軽食。名称が分からないけど、小麦粉の薄い生地で肉や野菜をぐるぐる巻いたやつ。
3日目
一瞬だけボスニア・ヘルツェゴビナにいる
さあ、今日はスプリットを発ち、ドゥブロブニクに移動する日だ。昨日とはうって変わってよい天気で、青い空と青い海が広がっている。早朝の空気はさわやかだ。海辺にある停留所でバスを待っている間、船が行き来するようすを眺める。
さよならスプリット。昨日は曇っていて見えなかった山もくっきり。
おなじみの高速バスがやってきたので、バス旅をはじめる。スプリットからドゥブロブニクまでは、海岸線の道を一直線である。

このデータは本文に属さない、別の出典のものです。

/-- MODULE_RESET: all state as at power-on; what the fuses, the repair maps and the firmware's own storage hold stays. -/
def execModuleReset (s : State) : Out :=
  .next { State.reset with dies := (s.dies.filter fun p => p.2.worn ≠ []).map fun p => (p.1, p.2.map), minVersion := s.minVersion, firmware := s.firmware, repairRows := s.repairRows,
                           sparesUsed := s.sparesUsed, boots := s.boots, nextId := s.nextId, freeCtr := s.freeCtr,
                           turn := s.turn, turns := s.turns }

/-! ## Boot (R384, R386, R387; spec/01 R12; spec/12 R392) -/

/-- One die's boot: it runs when its image verifies; the cluster that failed its self-test or has worn is retired. A die
that fails answers its PCIe mailbox. -/
def State.bootDie (s : State) (d : Nat) (bad : List Nat) : State :=
  let x := s.die d
  let ok := s.verifies (s.storedImage d)
  s.setDie d { state := if ok then .ready else .failed, image := s.storedImage d, retired := (bad ++ x.worn).eraseDups.head?
               mailbox := if ok then [] else [(Port.owner .pcie, 4)], mcHead := x.mcHead, mcLog := x.mcLog }

/-- Does a die have more than one cluster to retire? -/
def State.tooWorn (s : State) (retired : List (List Nat)) (d : Nat) : Bool :=
  2 ≤ ((retired.getD d [] ++ (s.die d).worn).eraseDups).length

/-- An entry that names a die whose clusters keep the module out of service; its other fields are free. -/
def State.logWorn (s : State) (d : Nat) : State :=
  let (x, s) := s.free
  let (y, s) := s.free
  s.modDie d (·.log { mc0 := mcWord true (1 + x.toNat % 15) d 0x7FF 0, mc1 := y, mc2 := BitVec.ofNat 64 (s.dieGt d), mc3 := 0 } true)

/-- A listed row repaired with one of its stack's spare rows, its errors gone; with none left it stays in use (R387). -/
def State.repairRow (s : State) (r : Nat) : State :=
  let k := Config.stackOf r
  let used := tget 0 s.sparesUsed k
  if used < Config.spareRows k then
    { s.overwrite (fun x => siteRow x == some r) with
      sparesUsed := tput 0 s.sparesUsed k (used + 1), rowTimes := tput [] s.rowTimes r [] }
  else s

/-- Every mailbox reports FAILED: the module is not in service (R386). -/
def State.outOfService (s : State) : State :=
  (List.range Config.dies).foldl (fun t d => t.modDie d fun x =>
    { x with mailbox := [(Port.owner .ucie, 4), (Port.owner .pcie, 4)] }) s

/-- BOOT: every die that is not running verifies its firmware and maps its clusters, and the host die verifies its own;
listed rows are repaired; counts since boot start again. `retired` says which clusters of each die failed self-test. -/
def execBoot (retired : List (List Nat)) (s : State) : Out :=
  if (List.range Config.dies).any fun d => (s.die d).state != .off then .next s
  else
    let worn := (List.range Config.dies).filter (s.tooWorn retired)
    let t := (List.range Config.dies).foldl (fun t d => t.bootDie d (retired.getD d [])) s
    let t := s.repairRows.foldl State.repairRow t
    let t : State := { t with errors := [], repairRows := [], boots := t.boots + 1, inService := worn.isEmpty
                              hostUp := s.hostUp || s.verifies (s.storedImage 8) }
    .next (worn.foldl State.logWorn (if worn.isEmpty then t else t.outOfService))

/-! ## The clock (spec/01 R14) -/

/-- TEMPERATURE_LIMIT_REACHED: the core clock falls by a step of 100 MHz. -/
def execTemperatureLimitReached (s : State) : Out := .next { s with hot := true, clock := max 1 (s.clock - 1) }

/-- TEMPERATURE_LIMIT_CLEARED: the core clock rises again, a step at a time, to 1.8 GHz. -/
def execTemperatureLimitCleared (s : State) : Out := .next { s with hot := false, clock := min 18 (s.clock + 1) }

/-! ## The ports' reads and writes (R380, R381; spec/12 R218, R219) -/

/-- The doubleword of a machine-check entry. -/
def McEntry.word (e : McEntry) (i : Nat) : W64 :=
  match i with
  | 0 => e.mc0
  | 1 => e.mc1
  | 2 => e.mc2
  | _ => e.mc3

/-- A machine-check entry with a doubleword written. -/
def McEntry.setWord (e : McEntry) (i : Nat) (w : W64) : McEntry :=
  match i with
  | 0 => { e with mc0 := w }
  | 1 => { e with mc1 := w }
  | 2 => { e with mc2 := w }
  | _ => { e with mc3 := w }

/-- A die with a doubleword of its machine-check log written. -/
def Die.setLogWord (x : Die) (k i : Nat) (w : W64) : Die :=
  { x with mcLog := tput {} x.mcLog k ((tget {} x.mcLog k).setWord i w) }

/-- A register of a die's privileged view other than a semaphore, read with 8 bytes. -/
def State.privView (s : State) (d off : Nat) : W64 :=
  let x := s.die d
  if off % 8 ≠ 0 then 0
  else if 0x1000 ≤ off ∧ off < 0x3000 then
    let m := off / 0x1000
    let i := off % 0x1000 / 8
    if i = 0 then 0
    else if i = 1 then (if tget .idle x.jobs m = .idle then tget 0 x.mailbox m else 1)
    else tget 0 x.mailArgs (m * 512 + i)
  else if 0x10000 ≤ off ∧ off < 0x18000 then (tget {} x.mcLog ((off - 0x10000) / 32)).word (off / 8 % 4)
  else if off = 0x18000 then BitVec.ofNat 64 x.mcHead
  else if off = 0x18008 then BitVec.ofNat 64 x.corrected
  else if off = 0x20000 then BitVec.ofNat 64 (x.retired.getD 31)
  else 0

/-- A port's 8-byte read of a die's privileged view: one of a semaphore claims it (R378). -/
def State.privRead (s : State) (port : Port) (d off : Nat) : State × W64 :=
  if off < 0x200 ∧ off % 8 = 0 then s.semRead (.port port) (off / 8) else (s, s.privView d off)

/-- A port's 8-byte write to a die's privileged view: a semaphore, a mailbox's command or arguments, or a log entry;
every other offset ignores it, a mailbox's status MB1 too, which holds nothing but what a command leaves (R382). -/
def State.privWrite (s : State) (port : Port) (d off : Nat) (w : W64) : State :=
  if off % 8 ≠ 0 then s
  else if off < 0x200 then s.semWrite (.port port) (off / 8) w
  else if 0x1000 ≤ off ∧ off < 0x3000 then
    let m := off / 0x1000
    let i := off % 0x1000 / 8
    if i = 0 then s.mailAsk d m w
    else if i = 1 then s
    else s.modDie d fun x => { x with mailArgs := tput 0 x.mailArgs (m * 512 + i) w }
  else if 0x10000 ≤ off ∧ off < 0x18000 then
    s.modDie d fun x => x.setLogWord ((off - 0x10000) / 32) (off / 8 % 4) w
  else s

/-- Bytes of a view. -/
def viewBytes : Nat := 0x400000

/-- The physical address that a port's address names: BAR0 and BAR2 of the PCIe port hold the dies' views at 4 MiB
each, and name nothing for the other port or past the last die (R380). -/
def HostAddr.physical (a : HostAddr) (port : Port) : Nat :=
  let view (off extra : Nat) : Nat :=
    if port = .pcie ∧ off < 8 * viewBytes then mmioBase + 0x800000 * (off / viewBytes) + extra + off % viewBytes
    else mmioBase + 0x4000000
  match a with
  | .phys pa => pa
  | .bar0 off => view off 0
  | .bar2 off => view off viewBytes

/-- REGISTER_WRITE: an 8-byte write at an MMIO address, in either view (R380). -/
def execRegisterWrite (port : Port) (addr : HostAddr) (w : W64) (s : State) : Out :=
  if !s.portUp port then .next s
  else match regionOf (Sys2Proof.Machine.HostAddr.physical addr port) with
  | .mmio d true off => .next (s.privWrite port d off w)
  | .mmio d false off => .next (if off % 8 = 0 then s.userWrite d off w else s)
  | _ => .next s

/-- HOST_WINDOW_WRITE: performed in the window, after every earlier write of its port (R218). -/
def execHostWindowWrite (port : Port) (addr : Nat) (bytes : List Byte) (s : State) : Out :=
  if !s.portUp port then .next s
  else match regionOf addr with
  | .window _ _ => .next (if regionSpan addr bytes.length then s.writePhysical (canonPa addr) bytes else s)
  | _ => .next s

/-- A host read's answer: the bytes, or an error response in their place (R372). -/
def State.hostAnswer (s : State) (port : Port) (p : Site → Bool) (bytes : List Byte) : State :=
  let (t, bad) := s.consume p 0x7FF 0
  if bad then { t with lastRead := tput .none t.lastRead (Port.owner port) .error }
  else t.answerRead (.port port) (BitVec.ofNat 64 (leNat bytes))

前々から気になっていたのだが、クロアチアの海岸線の一部は、隣国のボスニア・ヘルツェゴビナの領土になっている。ということは、ドゥブロブニクに行くまでに、一瞬ボスニア・ヘルツェゴビナの領土を通るのだろうか?
そう思いながらバスに乗っていると、予想通りにボスニア・ヘルツェゴビナの領土を通った(下図のネウムという町)。しかもご丁寧に、ボスニア・ヘルツェゴビナの領土で休憩を取ってくれる。
おお、ここがサラエボ事件(第一次世界大戦のきっかけとなった事件)で有名なボスニア・ヘルツェゴビナである。
休憩所(日本的にいうとサービスエリア)にはカフェの売店があった。アップルパイがおいしそうだったため、一つ注文してみる。ところが、使用している油が古いと思われ、とてもまずかった。これほどまずいアップルパイを食べたのは人生ではじめてだ。
そうこうしてバスに乗っていると、昼過ぎにドゥブロブニクに着いた。クロアチアで滞在する最後の都市である。
ドゥブロブニクの猫ちゃん。警戒している。
と思ったらごろごろ。
おわりに
今回はクロアチアのスプリットでの旅2日目についてつづった。次回はドゥブロブニクでの旅1日目についてつづる。